> **TASK STATEMENT**:
Go to the line holding "x s).tick = s.tick := rfl" in the entries below and write out exactly every line down to and including the line holding "x s).agenda = s.agenda := rfl".

(DATA IN THIS EXERCISE Opens)

/-! ### finishAt -/

@[simp] theorem finishAt_time (t : W64) (s : State) : (finishAt t s).time = s.time := rfl
@[simp] theorem finishAt_tick (t : W64) (s : State) : (finishAt t s).tick = s.tick := rfl
@[simp] theorem finishAt_nextId (t : W64) (s : State) : (finishAt t s).nextId = s.nextId := rfl
@[simp] theorem finishAt_agenda (t : W64) (s : State) : (finishAt t s).agenda = s.agenda := rfl
@[simp] theorem finishAt_last (t : W64) (s : State) : (finishAt t s).last = s.last := rfl
@[simp] theorem finishAt_core (t : W64) (s : State) : (finishAt t s).core = s.core := rfl
@[simp] theorem finishAt_team (t : W64) (s : State) : (finishAt t s).team = s.team := rfl
@[simp] theorem finishAt_ctx (t : W64) (s : State) : (finishAt t s).ctx = s.ctx := rfl
@[simp] theorem finishAt_ws (t : W64) (s : State) : (finishAt t s).ws = s.ws := rfl
@[simp] theorem finishAt_cores (t : W64) (s : State) : (finishAt t s).cores = s.cores := rfl
@[simp] theorem finishAt_teams (t : W64) (s : State) : (finishAt t s).teams = s.teams := rfl
@[simp] theorem finishAt_ctxs (t : W64) (s : State) : (finishAt t s).ctxs = s.ctxs := rfl
@[simp] theorem finishAt_parts (t : W64) (s : State) : (finishAt t s).parts = s.parts := rfl
@[simp] theorem finishAt_mem (t : W64) (s : State) : (finishAt t s).mem = s.mem := rfl
@[simp] theorem finishAt_mp (t : W64) (s : State) : (finishAt t s).mp = s.mp := rfl
@[simp] theorem finishAt_lexp (t : W64) (s : State) : (finishAt t s).lexp = s.lexp := rfl
@[simp] theorem finishAt_writes (t : W64) (s : State) : (finishAt t s).writes = s.writes := rfl
@[simp] theorem finishAt_walkQ (t : W64) (s : State) : (finishAt t s).walkQ = s.walkQ := rfl
@[simp] theorem finishAt_shoots (t : W64) (s : State) : (finishAt t s).shoots = s.shoots := rfl
@[simp] theorem finishAt_chips (t : W64) (s : State) : (finishAt t s).chips = s.chips := rfl
@[simp] theorem finishAt_orrs (t : W64) (s : State) : (finishAt t s).orrs = s.orrs := rfl
@[simp] theorem finishAt_saves (t : W64) (s : State) : (finishAt t s).saves = s.saves := rfl
@[simp] theorem finishAt_attns (t : W64) (s : State) : (finishAt t s).attns = s.attns := rfl
@[simp] theorem finishAt_colls (t : W64) (s : State) : (finishAt t s).colls = s.colls := rfl
@[simp] theorem finishAt_launches (t : W64) (s : State) : (finishAt t s).launches = s.launches := rfl
@[simp] theorem finishAt_queues (t : W64) (s : State) : (finishAt t s).queues = s.queues := rfl
@[simp] theorem finishAt_ablas (t : W64) (s : State) : (finishAt t s).ablas = s.ablas := rfl
@[simp] theorem finishAt_snaps (t : W64) (s : State) : (finishAt t s).snaps = s.snaps := rfl
@[simp] theorem finishAt_dev (t : W64) (s : State) : (finishAt t s).dev = s.dev := rfl
@[simp] theorem finishAt_corrected (t : W64) (s : State) : (finishAt t s).corrected = s.corrected := rfl
@[simp] theorem finishAt_uncorrected (t : W64) (s : State) : (finishAt t s).uncorrected = s.uncorrected := rfl
@[simp] theorem finishAt_meridian (t : W64) (s : State) : (finishAt t s).meridian = s.meridian := rfl
@[simp] theorem finishAt_dtlb0 (t : W64) (s : State) : (finishAt t s).dtlb0 = s.dtlb0 := rfl
@[simp] theorem finishAt_dtlb1 (t : W64) (s : State) : (finishAt t s).dtlb1 = s.dtlb1 := rfl
@[simp] theorem finishAt_dbgs (t : W64) (s : State) : (finishAt t s).dbgs = s.dbgs := rfl
@[simp] theorem finishAt_errLog (t : W64) (s : State) : (finishAt t s).errLog = s.errLog := rfl
@[simp] theorem finishAt_dbgLog (t : W64) (s : State) : (finishAt t s).dbgLog = s.dbgLog := rfl

/-! ### parkHere -/

@[simp] theorem parkHere_time (s : State) : (parkHere s).time = s.time := rfl
@[simp] theorem parkHere_tick (s : State) : (parkHere s).tick = s.tick := rfl
@[simp] theorem parkHere_nextId (s : State) : (parkHere s).nextId = s.nextId := rfl
@[simp] theorem parkHere_agenda (s : State) : (parkHere s).agenda = s.agenda := rfl
@[simp] theorem parkHere_last (s : State) : (parkHere s).last = s.last := rfl
@[simp] theorem parkHere_ix (s : State) : (parkHere s).ix = s.ix := rfl
@[simp] theorem parkHere_core (s : State) : (parkHere s).core = s.core := rfl
@[simp] theorem parkHere_team (s : State) : (parkHere s).team = s.team := rfl
@[simp] theorem parkHere_ctx (s : State) : (parkHere s).ctx = s.ctx := rfl
@[simp] theorem parkHere_ws (s : State) : (parkHere s).ws = s.ws := rfl
@[simp] theorem parkHere_cores (s : State) : (parkHere s).cores = s.cores := rfl
@[simp] theorem parkHere_teams (s : State) : (parkHere s).teams = s.teams := rfl
@[simp] theorem parkHere_ctxs (s : State) : (parkHere s).ctxs = s.ctxs := rfl
@[simp] theorem parkHere_parts (s : State) : (parkHere s).parts = s.parts := rfl
@[simp] theorem parkHere_mem (s : State) : (parkHere s).mem = s.mem := rfl
@[simp] theorem parkHere_mp (s : State) : (parkHere s).mp = s.mp := rfl
@[simp] theorem parkHere_lexp (s : State) : (parkHere s).lexp = s.lexp := rfl
@[simp] theorem parkHere_writes (s : State) : (parkHere s).writes = s.writes := rfl
@[simp] theorem parkHere_walkQ (s : State) : (parkHere s).walkQ = s.walkQ := rfl
@[simp] theorem parkHere_shoots (s : State) : (parkHere s).shoots = s.shoots := rfl
@[simp] theorem parkHere_chips (s : State) : (parkHere s).chips = s.chips := rfl
@[simp] theorem parkHere_orrs (s : State) : (parkHere s).orrs = s.orrs := rfl
@[simp] theorem parkHere_saves (s : State) : (parkHere s).saves = s.saves := rfl
@[simp] theorem parkHere_attns (s : State) : (parkHere s).attns = s.attns := rfl
@[simp] theorem parkHere_colls (s : State) : (parkHere s).colls = s.colls := rfl
@[simp] theorem parkHere_launches (s : State) : (parkHere s).launches = s.launches := rfl
@[simp] theorem parkHere_queues (s : State) : (parkHere s).queues = s.queues := rfl
@[simp] theorem parkHere_ablas (s : State) : (parkHere s).ablas = s.ablas := rfl
@[simp] theorem parkHere_snaps (s : State) : (parkHere s).snaps = s.snaps := rfl
@[simp] theorem parkHere_dev (s : State) : (parkHere s).dev = s.dev := rfl
@[simp] theorem parkHere_corrected (s : State) : (parkHere s).corrected = s.corrected := rfl
@[simp] theorem parkHere_uncorrected (s : State) : (parkHere s).uncorrected = s.uncorrected := rfl
@[simp] theorem parkHere_meridian (s : State) : (parkHere s).meridian = s.meridian := rfl
@[simp] theorem parkHere_dtlb0 (s : State) : (parkHere s).dtlb0 = s.dtlb0 := rfl
@[simp] theorem parkHere_dtlb1 (s : State) : (parkHere s).dtlb1 = s.dtlb1 := rfl
@[simp] theorem parkHere_dbgs (s : State) : (parkHere s).dbgs = s.dbgs := rfl
@[simp] theorem parkHere_errLog (s : State) : (parkHere s).errLog = s.errLog := rfl
@[simp] theorem parkHere_dbgLog (s : State) : (parkHere s).dbgLog = s.dbgLog := rfl

/-! ### putS -/

@[simp] theorem putS_time {n : Nat} (d : BitVec n) (x : W64) (s : State) : (putS d x s).time = s.time := rfl
@[simp] theorem putS_tick {n : Nat} (d : BitVec n) (x : W64) (s : State) : (putS d x s).tick = s.tick := rfl
@[simp] theorem putS_nextId {n : Nat} (d : BitVec n) (x : W64) (s : State) : (putS d x s).nextId = s.nextId := rfl
@[simp] theorem putS_agenda {n : Nat} (d : BitVec n) (x : W64) (s : State) : (putS d x s).agenda = s.agenda := rfl
@[simp] theorem putS_last {n : Nat} (d : BitVec n) (x : W64) (s : State) : (putS d x s).last = s.last := rfl
@[simp] theorem putS_core {n : Nat} (d : BitVec n) (x : W64) (s : State) : (putS d x s).core = s.core := rfl
@[simp] theorem putS_team {n : Nat} (d : BitVec n) (x : W64) (s : State) : (putS d x s).team = s.team := rfl
@[simp] theorem putS_ctx {n : Nat} (d : BitVec n) (x : W64) (s : State) : (putS d x s).ctx = s.ctx := rfl
@[simp] theorem putS_ws {n : Nat} (d : BitVec n) (x : W64) (s : State) : (putS d x s).ws = s.ws := rfl
@[simp] theorem putS_cores {n : Nat} (d : BitVec n) (x : W64) (s : State) : (putS d x s).cores = s.cores := rfl
@[simp] theorem putS_teams {n : Nat} (d : BitVec n) (x : W64) (s : State) : (putS d x s).teams = s.teams := rfl
@[simp] theorem putS_ctxs {n : Nat} (d : BitVec n) (x : W64) (s : State) : (putS d x s).ctxs = s.ctxs := rfl
@[simp] theorem putS_parts {n : Nat} (d : BitVec n) (x : W64) (s : State) : (putS d x s).parts = s.parts := rfl
@[simp] theorem putS_mem {n : Nat} (d : BitVec n) (x : W64) (s : State) : (putS d x s).mem = s.mem := rfl
@[simp] theorem putS_mp {n : Nat} (d : BitVec n) (x : W64) (s : State) : (putS d x s).mp = s.mp := rfl
@[simp] theorem putS_lexp {n : Nat} (d : BitVec n) (x : W64) (s : State) : (putS d x s).lexp = s.lexp := rfl
@[simp] theorem putS_writes {n : Nat} (d : BitVec n) (x : W64) (s : State) : (putS d x s).writes = s.writes := rfl
@[simp] theorem putS_walkQ {n : Nat} (d : BitVec n) (x : W64) (s : State) : (putS d x s).walkQ = s.walkQ := rfl
@[simp] theorem putS_shoots {n : Nat} (d : BitVec n) (x : W64) (s : State) : (putS d x s).shoots = s.shoots := rfl
@[simp] theorem putS_chips {n : Nat} (d : BitVec n) (x : W64) (s : State) : (putS d x s).chips = s.chips := rfl
@[simp] theorem putS_orrs {n : Nat} (d : BitVec n) (x : W64) (s : State) : (putS d x s).orrs = s.orrs := rfl
@[simp] theorem putS_saves {n : Nat} (d : BitVec n) (x : W64) (s : State) : (putS d x s).saves = s.saves := rfl
@[simp] theorem putS_attns {n : Nat} (d : BitVec n) (x : W64) (s : State) : (putS d x s).attns = s.attns := rfl
@[simp] theorem putS_colls {n : Nat} (d : BitVec n) (x : W64) (s : State) : (putS d x s).colls = s.colls := rfl
@[simp] theorem putS_launches {n : Nat} (d : BitVec n) (x : W64) (s : State) : (putS d x s).launches = s.launches := rfl
@[simp] theorem putS_queues {n : Nat} (d : BitVec n) (x : W64) (s : State) : (putS d x s).queues = s.queues := rfl
@[simp] theorem putS_ablas {n : Nat} (d : BitVec n) (x : W64) (s : State) : (putS d x s).ablas = s.ablas := rfl
@[simp] theorem putS_snaps {n : Nat} (d : BitVec n) (x : W64) (s : State) : (putS d x s).snaps = s.snaps := rfl
@[simp] theorem putS_dev {n : Nat} (d : BitVec n) (x : W64) (s : State) : (putS d x s).dev = s.dev := rfl
@[simp] theorem putS_corrected {n : Nat} (d : BitVec n) (x : W64) (s : State) : (putS d x s).corrected = s.corrected := rfl
@[simp] theorem putS_uncorrected {n : Nat} (d : BitVec n) (x : W64) (s : State) : (putS d x s).uncorrected = s.uncorrected := rfl
@[simp] theorem putS_meridian {n : Nat} (d : BitVec n) (x : W64) (s : State) : (putS d x s).meridian = s.meridian := rfl
@[simp] theorem putS_dtlb0 {n : Nat} (d : BitVec n) (x : W64) (s : State) : (putS d x s).dtlb0 = s.dtlb0 := rfl
@[simp] theorem putS_dtlb1 {n : Nat} (d : BitVec n) (x : W64) (s : State) : (putS d x s).dtlb1 = s.dtlb1 := rfl
@[simp] theorem putS_dbgs {n : Nat} (d : BitVec n) (x : W64) (s : State) : (putS d x s).dbgs = s.dbgs := rfl
@[simp] theorem putS_errLog {n : Nat} (d : BitVec n) (x : W64) (s : State) : (putS d x s).errLog = s.errLog := rfl
@[simp] theorem putS_dbgLog {n : Nat} (d : BitVec n) (x : W64) (s : State) : (putS d x s).dbgLog = s.dbgLog := rfl

@[simp] theorem putS_ix {n : Nat} (d : BitVec n) (x : W64) (s : State) : (putS d x s).ix = { s.ix with retired := true } := rfl
@[simp] theorem putS_w {n : Nat} (d : BitVec n) (x : W64) (s : State) :
    (putS d x s).w = { s.w.sSet d.toNat x with cur := { (s.w.sSet d.toNat x).cur with
      pc := s.ix.next, fresh := [], since := none, place := none, deadline := none, arg := [], skip := false, xlat := 0 } } := rfl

(DATA IN THIS EXERCISE Closes)

> **ANSWER BOX**:
@[simp] theorem putS_tick {n : Nat} (d : BitVec n) (x : W64) (s : State) : (putS d x s).tick = s.tick := rfl
@[simp] theorem putS_nextId {n : Nat} (d : BitVec n) (x : W64) (s : State) : (putS d x s).nextId = s.nextId := rfl
@[simp] theorem putS_agenda {n : Nat} (d : BitVec n) (x : W64) (s : State) : (putS d x s).agenda = s.agenda := rfl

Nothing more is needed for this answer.